*Trigger Warning* June 17, 2014
I was born into alcohol. Well, that is what it felt like looking back. My father was in the bar celebrating me while I was being delivered. The cycle of alcohol and dysfunction were waiting for me. It seems like the same old song and dance you hear from anywhere reservation North America. I never claim to have had a hard rough life. My family & friends have had hard rough lives. I just made really bad decisions. But like everyone around me I allowed alcohol to become my friend. I could always lean on the bottle whenever I didn’t understand what life was throwing at me or when I had to cope with something. As I grew older I saw a lot of the older generation of my family sober up and fly right. It just felt like now it was my generations turn to go through the very same thing.
It wasn’t until 2006 that my life began to slowly fall apart. I was making mistake after mistake and not caring about the consequences. I dealt with it the only way I knew how and that was to run. I ran right into alcohol. All the demons I thought I left behind were still haunting me. The more my life fell apart the more I denied reality. I thought the only thing holding me together was the alcohol. The deep dark pain inside would burn right through me. Alcohol gladly kept me in this cycle for many years.
There are things that I saw or was told that I can never share again. Those stories are not mine to tell. My story on the other hand would only gain momentum as the years went by. I developed high blood pressure and acid reflux. I developed pancreatitis. My liver would become severely inflamed. I would have severe panic attacks. There would be many drunken trips to the emergency rooms. There would be doctor after doctor telling me that if I kept drinking I would die. There would be many more trips to the detox center to sleep it off. There would be trips to the psych-ward. There would be angry doctors telling me it was busy because of ‘you people’ or doctors accusing me of going there to score drugs. I would come to and there would be guards telling me I couldn’t leave because my heart was acting up due to five times the legal limit of alcohol. Each and every time I kept drinking.

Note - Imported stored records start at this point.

-- ==== Sys2Proof/Tests/Slice0.lean ====
section
/-! SUPPORT. Small tests, with expected values from the manual's examples, and a witness that the hypotheses of each statement
can be met. -/

set_option maxRecDepth 20000

open Sys2Proof Sys2Proof.Machine

/-- The answer held on the management port. -/
def Sys2Proof.Machine.State.answer (s : State) : Option MgmtAnswer :=
  match s.mgmt.req with
  | .held r => some r.answer
  | .none | .inProgress _ => none

/-- The clock in a slot. -/
def Sys2Proof.Machine.State.clockAt (s : State) (i : SlotNo) : Option ClockRecord :=
  match (s.slot i).content with
  | .active _ (.ofClock c) => some c
  | .active _ (.ofAlias _) | .free | .retired _ => none

namespace Sys2Proof.Tests

/-! ## States -/

def h1 : Handle := { slot := 1, gen := 1 }
def h2 : Handle := { slot := 2, gen := 1 }
def h3 : Handle := { slot := 3, gen := 1 }

/-- The clock of the worked computations of section 1.8, in a lock state. -/
def worked (l : LockState) : ClockRecord :=
  { ClockRecord.created with
    lock := l, anchor := if l = .unset then none else some { lt := 1000000000, rv := 500000000000 }, trim := 42950
    active := some .primary
    silence := if l = .acquiring ∨ l = .locked then some (startTimer 1024000000 200) else none
    holdover := if l = .holdover then some (startTimer 1020000000 10000) else none }

def place (i : SlotNo) (ph : Phase) (r : Record) (s : State) : State :=
  s.putSlot i { gen := 1, content := .active ph r, notices := 0 }

/-- One LIVE clock in slot 1, at the worked computations' time. -/
def oneClock (l : LockState) : State := place 1 .live (.ofClock (worked l)) { State.reset with lt := 1025000000 }

/-- Clocks in slots 1 and 2, and alias 3 of clock 1. -/
def withAlias (ph : Phase) (a : AliasRecord) : State :=
  place 3 ph (.ofAlias a)
    (place 2 .live (.ofClock (worked .locked))
      (place 1 .live (.ofClock { worked .locked with aliasCount := 1 }) { State.reset with lt := 1025000000 }))

def ask (r : MgmtRequest) (s : State) : State := { s with mgmt := { s.mgmt with req := .inProgress r } }

/-- A port at level 0 with one accepted request, tag 7. -/
def grant (n : PortNo) (q : PortRequest) (s : State) : State :=
  s.updPort n fun p => { p with level := 0, credits := 7, requests := [{ tag := 7, request := q }] }

/-- A held sample of PRIMARY for clock 1 on input 0, its tag bound. -/
def heldSample (stamp : LocalTime) (rv : RefValue) (brk : Bool) (s : State) : State :=
  { s.updInput 0 fun i => { i with holding := some { clock := h1, role := .primary, stamp, rv, brk } } with
    bindings := [{ input := 0, tag := 5, clock := h1, role := .primary }] }

def withEntries (es : List DeadlineEntry) (s : State) : State := { s with deadlines := es, nextOrder := es.length }

def after (c : Instr) (s : State) : State :=
  match exec c s with
  | .next t => t
  | .fault _ | .refused _ => s

def portAnswers (s : State) (n : PortNo) : List PortAnswer :=
  (s.port n).responses.filterMap fun e =>
    match e with
    | .response _ _ a => some a
    | .wakeDone .. | .spliceDone .. | .revoked .. => none

/-! ## Well-formedness, words -/

theorem test_silence_expiry_of_slot_zero_is_ill_formed : (Instr.silenceExpiry 0).wellFormed = false := by decide
theorem test_holdover_expiry_of_slot_zero_is_ill_formed : (Instr.holdoverExpiry 0).wellFormed = false := by decide
theorem test_update_notice_of_slot_zero_is_ill_formed : (Instr.updateNotice 0).wellFormed = false := by decide
theorem test_drain_expiry_of_slot_zero_is_ill_formed : (Instr.drainExpiry 0).wellFormed = false := by decide
theorem test_drain_expiry_of_slot_one_is_well_formed : (Instr.drainExpiry 1).wellFormed = true := by decide
theorem test_no_word_spells_a_command : decodeTableWord 8 0xa1 = none := by decide
theorem test_fetch_word_leaves_the_state : (State.reset.withFetchWord 8 0xa1).pending = [] := by decide

/-! ## Local time and the line (section 1.8) -/

theorem test_lt_wraps : (after .lclkTick { State.reset with lt := 0xffffffffffff }).lt = 0 := by decide
theorem test_reset_release_blocks_asserted_pins :
    ((after (.resetRelease 2 4 true) (after .hardReset State.reset)).input 1).receiver = .blocked ∧
    ((after (.resetRelease 2 4 true) (after .hardReset State.reset)).input 0).receiver = .idle ∧
    ((after (.resetRelease 2 4 true) (after .hardReset State.reset)).port 2).tx = .blocked ∧
    (after (.resetRelease 2 4 true) (after .hardReset State.reset)).mgmt.tx = .blocked := by decide
theorem test_projection_one_second_on : (worked .locked).projection 1025000000 = some 500025000250 := by decide
theorem test_projection_one_second_back : (worked .locked).projection 975000000 = some 499974999749 := by decide
theorem test_projection_ends_of_span : ((worked .locked).projection 69719476736).isSome = true ∧
    (worked .locked).projection 69719476737 = none := by decide
theorem test_inverse_of_first_result : (worked .locked).inverse 500025000250 = some 1025000000 := by decide
theorem test_reference_value_wrap : projection { lt := 0, rv := 1099511617776 } 0 20000 = some 10000 ∧
    inverse { lt := 0, rv := 1099511617776 } 0 10000 = some 20000 := by decide
theorem test_residual_at_the_limits :
    (inverse { lt := 0, rv := 0 } 1048576 68719476736).bind (projection { lt := 0, rv := 0 } 1048576) =
      some (68719476736 - 4096) := by decide
theorem test_deadline_across_the_wrap : reached 1000 999 = false ∧ reached 1000 1000 = true ∧
    reached 0xfffffffffff0 0xffffffffffef = false := by decide

/-! ## Reference inputs -/

/-- Tag 0x0005, RV 1, flags 0x81: BREAK, and an ignored bit set. -/
def frame5 : List Byte := [0, 5, 0, 0, 0, 0, 1, 0x81]
def bound5 : State :=
  { oneClock .locked with bindings := [{ input := 0, tag := 5, clock := h1, role := .primary }] }

theorem test_check_values_of_the_note : crc8 [0, 0, 0, 0, 0, 0, 0, 0] = 0 ∧ crc8 [0, 0, 0, 0, 0, 0, 0, 1] = 7 := by decide
theorem test_frame_start : ((after (.frameStart 2) State.reset).input 2).receiver = .assembling 0 [] := by decide
theorem test_input_bits_past_72_are_counted_only :
    ((after (.inputBitSampled 1 true) (State.reset.updInput 1 fun i => { i with receiver := .assembling 72 [] })).input
      1).receiver = .assembling 73 [] := by decide
theorem test_receiver_unblock_sets_no_notice :
    (after (.receiverUnblock 0) (State.reset.updInput 0 fun i => { i with receiver := .blocked })).input 0 =
      Input.initial := by decide
theorem test_frame_end_stamps_with_the_offset :
    ((after (.frameEnd 0) (bound5.updInput 0 fun i =>
      { i with receiver := .assembling 72 (frameBits (frame5 ++ [crc8 frame5])), offset := -3 })).input 0).holding =
      some { clock := h1, role := .primary, stamp := 1024999997, rv := 1, brk := true } := by decide
theorem test_short_frame_is_bad :
    ((after (.frameEnd 0) (bound5.updInput 0 fun i => { i with receiver := .assembling 71 [] })).input 0).notices = 1 := by
  decide

/-! ## The Estimator (sections 12.3, 12.4; chapters 5 and 7) -/

/-- Clock 0x0101 of section 12.3 after its first four samples. -/
def locking : State :=
  place 1 .live (.ofClock { ClockRecord.created with
      lock := .acquiring, anchor := some { lt := 103000000, rv := 7003000030 }, trim := 7424, lastError := some 9
      inCount := 3, active := some .primary, silence := some (startTimer 103000500 200) })
    { State.reset with lt := 104000500 }

theorem test_fifth_sample_locks :
    ((after .sampleTake (heldSample 104000000 7004000040 false locking)).clockAt 1).map (fun c =>
      (c.lock, c.trim, c.lastError, c.inCount, c.anchor)) =
      some (.locked, 9728, some 9, 0, some { lt := 104000000, rv := 7004000040 }) ∧
    ((after .sampleTake (heldSample 104000000 7004000040 false locking)).clockAt 1).bind (fun c => c.silence) =
      some { start := 104000500, deadline := 109000500 } := by decide
theorem test_out_sample_of_chapter_seven :
    ((after .sampleTake (heldSample 1030000000 500029999900 false { oneClock .locked with lt := 1030000200 })).clockAt
      1).map (fun c => (c.lock, c.outCount, c.trim, c.lastError)) = some (.locked, 1, -59450, some (-400)) := by decide
theorem test_silence_without_standby_is_holdover :
    ((after (.silenceExpiry 1) { oneClock .locked with lt := 1029000000 }).clockAt 1).map (fun c =>
      (c.lock, c.holdover)) = some (.holdover, some { start := 1029000000, deadline := 1279000000 }) := by decide
theorem test_holdover_ends_stale :
    ((after (.holdoverExpiry 1) { oneClock .holdover with lt := 1270000000 }).clockAt 1).map (fun c => c.lock) =
      some .stale ∧ ((after (.holdoverExpiry 1) { oneClock .holdover with lt := 1270000000 }).slot 1).notices = 0x40 := by
  decide
theorem test_set_anchor_answers_the_lock_state_before :
    State.answer (after .setAnchor (ask (.setAnchor h1 7 1048576) (oneClock .holdover))) =
      some (.ok (.lockState .holdover)) ∧
    State.answer (after .setAnchor (ask (.setAnchor h1 7 1048577) (oneClock .holdover))) =
      some (.refused .badValue { slot := 0, gen := 0 }) := by decide
theorem test_select_unbound_source_is_not_found :
    State.answer (after .selectSource (ask (.selectSource h1 .standby) bound5)) =
      some (.refused .notFound { slot := 0, gen := 0 }) := by decide

/-! ## The Deadline Unit (sections 12.4, 12.5; chapter 8) -/

/-- The clock of chapter 8's example at its update notice. -/
def moved8 : State :=
  withEntries [{ due := 1002000000, order := 1, work := .wake 2 7 h1 h1 500002000000 },
      { due := 1003000000, order := 2, work := .splice .management h3 h2 },
      { due := 1005000000, order := 0, work := .wake 0 0x31 h1 h1 500005000000 },
      { due := 1005000000, order := 3, work := .wake 0 0x32 h1 h1 500005000000 }]
    (place 1 .live (.ofClock { worked .locked with
        anchor := some { lt := 1001500000, rv := 500001500100 }, trim := 25600, wakeCount := 3, updatePending := true })
      { State.reset with lt := 1001500050 })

There would be pain. There would be uncontrollable crying. There would be black vomit. There would be black stool. There would be smashing a beer bottle slicing the long way down my arm. There would be sobbing phone calls to my mother. There would be angry drunken phone calls to my grandmother and aunties. There would be waking up in vomit. There would be faux suicide attempts. There would be ambulance rides. There would be fights. Those are some of the things I think about when I think of all the good times we had while we were drunk.
I eventually would hit a rock bottom. Of course this rock bottom was not by choice. I have been sober now for over three years. For some reason I wanted to share this part of my story for some time. I just never had the right words. I just never had the time. I just never wanted to feel it all over again. The male in the small clip below is how I was (the documentary is harsh but needed). There are some people in my life that are still very much stuck in this struggle. I know now though, that I cannot save anyone. I don’t even have an answer for you on how to stop drinking. I don’t even have any advice to anyone dealing with the same situations. I never want to be seen as perfect. I never want to be seen as having the perfect life either. All I can do is let go of my story. It just feels like it’s time.